Sprinklers, hosepipes and paddling pools all require extreme large quantities of water. Plus everyone suddenly seems to be wanting to wash their car!


Water companies are asking everyone to please use water wisely. Please help us to keep the water flowing and save water.

Are we going to run out of water?
Water supplies in the region remain at healthy levels for this time of year.


We have no plans in place to implement any drought measures such as hosepipe bans, but it is good practice for everyone to use water wisely.

Are we using more water? Should I be worried?
We’ve seen an increase in demand for water recently, with both the warm weather and the coronavirus pandemic resulting in people spending more time at home, and using more water.

We’re used to managing demand and dry weather so we’re operating as normal and have tried and tested plans in place. This includes moving water around the network and topping up the network where we can.

However, we would ask our customers to work with us and use water wisely, so that we can continue to manage supplies and keep the water flowing.

Doesn’t water just fall from the sky? Did you not capture it over winter?
Our reservoirs capture and store raw rainwater.


However, a lot of work goes into turning rainwater into something we can safely drink and use.
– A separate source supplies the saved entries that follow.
/-! #### `ownerSupplied` -/

@[simp] theorem ownerSupplied_globals (s : State) (g : GlobalAddr) (r : RemoteLine) (b : Bool) : (ownerSupplied s g r b).globals = s.globals := by unfold ownerSupplied; split <;> rfl
@[simp] theorem ownerSupplied_windows (s : State) (g : GlobalAddr) (r : RemoteLine) (b : Bool) : (ownerSupplied s g r b).windows = s.windows := by unfold ownerSupplied; split <;> rfl
@[simp] theorem ownerSupplied_upsw (s : State) (g : GlobalAddr) (r : RemoteLine) (b : Bool) : (ownerSupplied s g r b).upsw = s.upsw := by unfold ownerSupplied; split <;> rfl
@[simp] theorem ownerSupplied_cwp (s : State) (g : GlobalAddr) (r : RemoteLine) (b : Bool) : (ownerSupplied s g r b).cwp = s.cwp := by unfold ownerSupplied; split <;> rfl
@[simp] theorem ownerSupplied_swp (s : State) (g : GlobalAddr) (r : RemoteLine) (b : Bool) : (ownerSupplied s g r b).swp = s.swp := by unfold ownerSupplied; split <;> rfl
@[simp] theorem ownerSupplied_kpsw (s : State) (g : GlobalAddr) (r : RemoteLine) (b : Bool) : (ownerSupplied s g r b).kpsw = s.kpsw := by unfold ownerSupplied; split <;> rfl
@[simp] theorem ownerSupplied_insert (s : State) (g : GlobalAddr) (r : RemoteLine) (b : Bool) : (ownerSupplied s g r b).insert = s.insert := by unfold ownerSupplied; split <;> rfl
@[simp] theorem ownerSupplied_fpuPc (s : State) (g : GlobalAddr) (r : RemoteLine) (b : Bool) : (ownerSupplied s g r b).fpuPc = s.fpuPc := by unfold ownerSupplied; split <;> rfl
@[simp] theorem ownerSupplied_pc (s : State) (g : GlobalAddr) (r : RemoteLine) (b : Bool) : (ownerSupplied s g r b).pc = s.pc := by unfold ownerSupplied; split <;> rfl
@[simp] theorem ownerSupplied_nextPC (s : State) (g : GlobalAddr) (r : RemoteLine) (b : Bool) : (ownerSupplied s g r b).nextPC = s.nextPC := by unfold ownerSupplied; split <;> rfl
@[simp] theorem ownerSupplied_trapPC (s : State) (g : GlobalAddr) (r : RemoteLine) (b : Bool) : (ownerSupplied s g r b).trapPC = s.trapPC := by unfold ownerSupplied; split <;> rfl
@[simp] theorem ownerSupplied_trapNextPC (s : State) (g : GlobalAddr) (r : RemoteLine) (b : Bool) : (ownerSupplied s g r b).trapNextPC = s.trapNextPC := by unfold ownerSupplied; split <;> rfl
@[simp] theorem ownerSupplied_pipe (s : State) (g : GlobalAddr) (r : RemoteLine) (b : Bool) : (ownerSupplied s g r b).pipe = s.pipe := by unfold ownerSupplied; split <;> rfl
@[simp] theorem ownerSupplied_ib (s : State) (g : GlobalAddr) (r : RemoteLine) (b : Bool) : (ownerSupplied s g r b).ib = s.ib := by unfold ownerSupplied; split <;> rfl
@[simp] theorem ownerSupplied_prefetch (s : State) (g : GlobalAddr) (r : RemoteLine) (b : Bool) : (ownerSupplied s g r b).prefetch = s.prefetch := by unfold ownerSupplied; split <;> rfl
@[simp] theorem ownerSupplied_past (s : State) (g : GlobalAddr) (r : RemoteLine) (b : Bool) : (ownerSupplied s g r b).past = s.past := by unfold ownerSupplied; split <;> rfl
@[simp] theorem ownerSupplied_fregs (s : State) (g : GlobalAddr) (r : RemoteLine) (b : Bool) : (ownerSupplied s g r b).fregs = s.fregs := by unfold ownerSupplied; split <;> rfl
@[simp] theorem ownerSupplied_fpsw (s : State) (g : GlobalAddr) (r : RemoteLine) (b : Bool) : (ownerSupplied s g r b).fpsw = s.fpsw := by unfold ownerSupplied; split <;> rfl
@[simp] theorem ownerSupplied_fpuRun (s : State) (g : GlobalAddr) (r : RemoteLine) (b : Bool) : (ownerSupplied s g r b).fpuRun = s.fpuRun := by unfold ownerSupplied; split <;> rfl
@[simp] theorem ownerSupplied_fpuExcep (s : State) (g : GlobalAddr) (r : RemoteLine) (b : Bool) : (ownerSupplied s g r b).fpuExcep = s.fpuExcep := by unfold ownerSupplied; split <;> rfl
@[simp] theorem ownerSupplied_fpuExcKind (s : State) (g : GlobalAddr) (r : RemoteLine) (b : Bool) : (ownerSupplied s g r b).fpuExcKind = s.fpuExcKind := by unfold ownerSupplied; split <;> rfl
@[simp] theorem ownerSupplied_fpuBrTF (s : State) (g : GlobalAddr) (r : RemoteLine) (b : Bool) : (ownerSupplied s g r b).fpuBrTF = s.fpuBrTF := by unfold ownerSupplied; split <;> rfl
@[simp] theorem ownerSupplied_gsn (s : State) (g : GlobalAddr) (r : RemoteLine) (b : Bool) : (ownerSupplied s g r b).gsn = s.gsn := by unfold ownerSupplied; split <;> rfl
@[simp] theorem ownerSupplied_rptm (s : State) (g : GlobalAddr) (r : RemoteLine) (b : Bool) : (ownerSupplied s g r b).rptm = s.rptm := by unfold ownerSupplied; split <;> rfl
@[simp] theorem ownerSupplied_pteva (s : State) (g : GlobalAddr) (r : RemoteLine) (b : Bool) : (ownerSupplied s g r b).pteva = s.pteva := by unfold ownerSupplied; split <;> rfl
@[simp] theorem ownerSupplied_rpteva (s : State) (g : GlobalAddr) (r : RemoteLine) (b : Bool) : (ownerSupplied s g r b).rpteva = s.rpteva := by unfold ownerSupplied; split <;> rfl
@[simp] theorem ownerSupplied_gva (s : State) (g : GlobalAddr) (r : RemoteLine) (b : Bool) : (ownerSupplied s g r b).gva = s.gva := by unfold ownerSupplied; split <;> rfl
@[simp] theorem ownerSupplied_intreg (s : State) (g : GlobalAddr) (r : RemoteLine) (b : Bool) : (ownerSupplied s g r b).intreg = s.intreg := by unfold ownerSupplied; split <;> rfl
@[simp] theorem ownerSupplied_intmask (s : State) (g : GlobalAddr) (r : RemoteLine) (b : Bool) : (ownerSupplied s g r b).intmask = s.intmask := by unfold ownerSupplied; split <;> rfl
@[simp] theorem ownerSupplied_counter0 (s : State) (g : GlobalAddr) (r : RemoteLine) (b : Bool) : (ownerSupplied s g r b).counter0 = s.counter0 := by unfold ownerSupplied; split <;> rfl
@[simp] theorem ownerSupplied_counter1 (s : State) (g : GlobalAddr) (r : RemoteLine) (b : Bool) : (ownerSupplied s g r b).counter1 = s.counter1 := by unfold ownerSupplied; split <;> rfl
@[simp] theorem ownerSupplied_cache (s : State) (g : GlobalAddr) (r : RemoteLine) (b : Bool) : (ownerSupplied s g r b).cache = s.cache := by unfold ownerSupplied; split <;> rfl
@[simp] theorem ownerSupplied_mem (s : State) (g : GlobalAddr) (r : RemoteLine) (b : Bool) : (ownerSupplied s g r b).mem = s.mem := by unfold ownerSupplied; split <;> rfl
@[simp] theorem ownerSupplied_faultInfo (s : State) (g : GlobalAddr) (r : RemoteLine) (b : Bool) : (ownerSupplied s g r b).faultInfo = s.faultInfo := by unfold ownerSupplied; split <;> rfl
@[simp] theorem ownerSupplied_board (s : State) (g : GlobalAddr) (r : RemoteLine) (b : Bool) : (ownerSupplied s g r b).board = s.board := by unfold ownerSupplied; split <;> rfl
@[simp] theorem ownerSupplied_free (s : State) (g : GlobalAddr) (r : RemoteLine) (b : Bool) : (ownerSupplied s g r b).free = s.free := by unfold ownerSupplied; split <;> rfl

/-! #### `recordView` -/

@[simp] theorem recordView_globals (s : State) : (recordView s).globals = s.globals := rfl
@[simp] theorem recordView_windows (s : State) : (recordView s).windows = s.windows := rfl
@[simp] theorem recordView_upsw (s : State) : (recordView s).upsw = s.upsw := rfl
@[simp] theorem recordView_cwp (s : State) : (recordView s).cwp = s.cwp := rfl
@[simp] theorem recordView_swp (s : State) : (recordView s).swp = s.swp := rfl
@[simp] theorem recordView_kpsw (s : State) : (recordView s).kpsw = s.kpsw := rfl
@[simp] theorem recordView_insert (s : State) : (recordView s).insert = s.insert := rfl
@[simp] theorem recordView_fpuPc (s : State) : (recordView s).fpuPc = s.fpuPc := rfl
@[simp] theorem recordView_pc (s : State) : (recordView s).pc = s.pc := rfl
@[simp] theorem recordView_nextPC (s : State) : (recordView s).nextPC = s.nextPC := rfl
@[simp] theorem recordView_trapPC (s : State) : (recordView s).trapPC = s.trapPC := rfl
@[simp] theorem recordView_trapNextPC (s : State) : (recordView s).trapNextPC = s.trapNextPC := rfl
@[simp] theorem recordView_pipe (s : State) : (recordView s).pipe = s.pipe := rfl
@[simp] theorem recordView_ib (s : State) : (recordView s).ib = s.ib := rfl
@[simp] theorem recordView_prefetch (s : State) : (recordView s).prefetch = s.prefetch := rfl
@[simp] theorem recordView_past (s : State) : (recordView s).past = fetchView s :: s.past := rfl
@[simp] theorem recordView_fregs (s : State) : (recordView s).fregs = s.fregs := rfl
@[simp] theorem recordView_fpsw (s : State) : (recordView s).fpsw = s.fpsw := rfl
@[simp] theorem recordView_fpuRun (s : State) : (recordView s).fpuRun = s.fpuRun := rfl
@[simp] theorem recordView_fpuExcep (s : State) : (recordView s).fpuExcep = s.fpuExcep := rfl
@[simp] theorem recordView_fpuExcKind (s : State) : (recordView s).fpuExcKind = s.fpuExcKind := rfl
@[simp] theorem recordView_fpuBrTF (s : State) : (recordView s).fpuBrTF = s.fpuBrTF := rfl
@[simp] theorem recordView_gsn (s : State) : (recordView s).gsn = s.gsn := rfl
@[simp] theorem recordView_rptm (s : State) : (recordView s).rptm = s.rptm := rfl
@[simp] theorem recordView_pteva (s : State) : (recordView s).pteva = s.pteva := rfl
@[simp] theorem recordView_rpteva (s : State) : (recordView s).rpteva = s.rpteva := rfl
@[simp] theorem recordView_gva (s : State) : (recordView s).gva = s.gva := rfl
@[simp] theorem recordView_intreg (s : State) : (recordView s).intreg = s.intreg := rfl
@[simp] theorem recordView_intmask (s : State) : (recordView s).intmask = s.intmask := rfl
@[simp] theorem recordView_counter0 (s : State) : (recordView s).counter0 = s.counter0 := rfl
@[simp] theorem recordView_counter1 (s : State) : (recordView s).counter1 = s.counter1 := rfl
@[simp] theorem recordView_cache (s : State) : (recordView s).cache = s.cache := rfl
@[simp] theorem recordView_remote (s : State) : (recordView s).remote = s.remote := rfl
@[simp] theorem recordView_mem (s : State) : (recordView s).mem = s.mem := rfl
@[simp] theorem recordView_faultInfo (s : State) : (recordView s).faultInfo = s.faultInfo := rfl
@[simp] theorem recordView_board (s : State) : (recordView s).board = s.board := rfl
@[simp] theorem recordView_free (s : State) : (recordView s).free = s.free := rfl

/-! #### `eachBlock` -/

@[simp] theorem eachBlock_globals (s : State) (f : IbBlock → IbBlock) : (eachBlock s f).globals = s.globals := by simp only [eachBlock]
@[simp] theorem eachBlock_windows (s : State) (f : IbBlock → IbBlock) : (eachBlock s f).windows = s.windows := by simp only [eachBlock]
@[simp] theorem eachBlock_upsw (s : State) (f : IbBlock → IbBlock) : (eachBlock s f).upsw = s.upsw := by simp only [eachBlock]
@[simp] theorem eachBlock_cwp (s : State) (f : IbBlock → IbBlock) : (eachBlock s f).cwp = s.cwp := by simp only [eachBlock]
@[simp] theorem eachBlock_swp (s : State) (f : IbBlock → IbBlock) : (eachBlock s f).swp = s.swp := by simp only [eachBlock]
@[simp] theorem eachBlock_kpsw (s : State) (f : IbBlock → IbBlock) : (eachBlock s f).kpsw = s.kpsw := by simp only [eachBlock]
@[simp] theorem eachBlock_insert (s : State) (f : IbBlock → IbBlock) : (eachBlock s f).insert = s.insert := by simp only [eachBlock]
@[simp] theorem eachBlock_fpuPc (s : State) (f : IbBlock → IbBlock) : (eachBlock s f).fpuPc = s.fpuPc := by simp only [eachBlock]
@[simp] theorem eachBlock_pc (s : State) (f : IbBlock → IbBlock) : (eachBlock s f).pc = s.pc := by simp only [eachBlock]
@[simp] theorem eachBlock_nextPC (s : State) (f : IbBlock → IbBlock) : (eachBlock s f).nextPC = s.nextPC := by simp only [eachBlock]
@[simp] theorem eachBlock_trapPC (s : State) (f : IbBlock → IbBlock) : (eachBlock s f).trapPC = s.trapPC := by simp only [eachBlock]
@[simp] theorem eachBlock_trapNextPC (s : State) (f : IbBlock → IbBlock) : (eachBlock s f).trapNextPC = s.trapNextPC := by simp only [eachBlock]
@[simp] theorem eachBlock_pipe (s : State) (f : IbBlock → IbBlock) : (eachBlock s f).pipe = s.pipe := by simp only [eachBlock]
@[simp] theorem eachBlock_prefetch (s : State) (f : IbBlock → IbBlock) : (eachBlock s f).prefetch = s.prefetch := by simp only [eachBlock]
@[simp] theorem eachBlock_past (s : State) (f : IbBlock → IbBlock) : (eachBlock s f).past = s.past := by simp only [eachBlock]
@[simp] theorem eachBlock_fregs (s : State) (f : IbBlock → IbBlock) : (eachBlock s f).fregs = s.fregs := by simp only [eachBlock]
@[simp] theorem eachBlock_fpsw (s : State) (f : IbBlock → IbBlock) : (eachBlock s f).fpsw = s.fpsw := by simp only [eachBlock]
@[simp] theorem eachBlock_fpuRun (s : State) (f : IbBlock → IbBlock) : (eachBlock s f).fpuRun = s.fpuRun := by simp only [eachBlock]
@[simp] theorem eachBlock_fpuExcep (s : State) (f : IbBlock → IbBlock) : (eachBlock s f).fpuExcep = s.fpuExcep := by simp only [eachBlock]
@[simp] theorem eachBlock_fpuExcKind (s : State) (f : IbBlock → IbBlock) : (eachBlock s f).fpuExcKind = s.fpuExcKind := by simp only [eachBlock]
@[simp] theorem eachBlock_fpuBrTF (s : State) (f : IbBlock → IbBlock) : (eachBlock s f).fpuBrTF = s.fpuBrTF := by simp only [eachBlock]
@[simp] theorem eachBlock_gsn (s : State) (f : IbBlock → IbBlock) : (eachBlock s f).gsn = s.gsn := by simp only [eachBlock]
@[simp] theorem eachBlock_rptm (s : State) (f : IbBlock → IbBlock) : (eachBlock s f).rptm = s.rptm := by simp only [eachBlock]
@[simp] theorem eachBlock_pteva (s : State) (f : IbBlock → IbBlock) : (eachBlock s f).pteva = s.pteva := by simp only [eachBlock]
@[simp] theorem eachBlock_rpteva (s : State) (f : IbBlock → IbBlock) : (eachBlock s f).rpteva = s.rpteva := by simp only [eachBlock]
@[simp] theorem eachBlock_gva (s : State) (f : IbBlock → IbBlock) : (eachBlock s f).gva = s.gva := by simp only [eachBlock]
@[simp] theorem eachBlock_intreg (s : State) (f : IbBlock → IbBlock) : (eachBlock s f).intreg = s.intreg := by simp only [eachBlock]
@[simp] theorem eachBlock_intmask (s : State) (f : IbBlock → IbBlock) : (eachBlock s f).intmask = s.intmask := by simp only [eachBlock]
@[simp] theorem eachBlock_counter0 (s : State) (f : IbBlock → IbBlock) : (eachBlock s f).counter0 = s.counter0 := by simp only [eachBlock]
@[simp] theorem eachBlock_counter1 (s : State) (f : IbBlock → IbBlock) : (eachBlock s f).counter1 = s.counter1 := by simp only [eachBlock]
@[simp] theorem eachBlock_cache (s : State) (f : IbBlock → IbBlock) : (eachBlock s f).cache = s.cache := by simp only [eachBlock]
@[simp] theorem eachBlock_remote (s : State) (f : IbBlock → IbBlock) : (eachBlock s f).remote = s.remote := by simp only [eachBlock]
@[simp] theorem eachBlock_mem (s : State) (f : IbBlock → IbBlock) : (eachBlock s f).mem = s.mem := by simp only [eachBlock]
@[simp] theorem eachBlock_faultInfo (s : State) (f : IbBlock → IbBlock) : (eachBlock s f).faultInfo = s.faultInfo := by simp only [eachBlock]
@[simp] theorem eachBlock_board (s : State) (f : IbBlock → IbBlock) : (eachBlock s f).board = s.board := by simp only [eachBlock]
@[simp] theorem eachBlock_free (s : State) (f : IbBlock → IbBlock) : (eachBlock s f).free = s.free := by simp only [eachBlock]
While our water supplies are at healthy levels, people are using water as quickly as we can treat it and transfer it into our network directly to our customers’ homes.

Why does my water taste different?
To help us manage our supplies and keep water flowing to you, we are moving water around the network.


This means that you might be receiving water from a different part of our network than you’re used to, however it is perfectly safe to drink.

How can I help?
You can help by using water wisely.


Small changes can make a big difference, from turning the tap off while brushing your teeth or cutting a minute off your morning shower.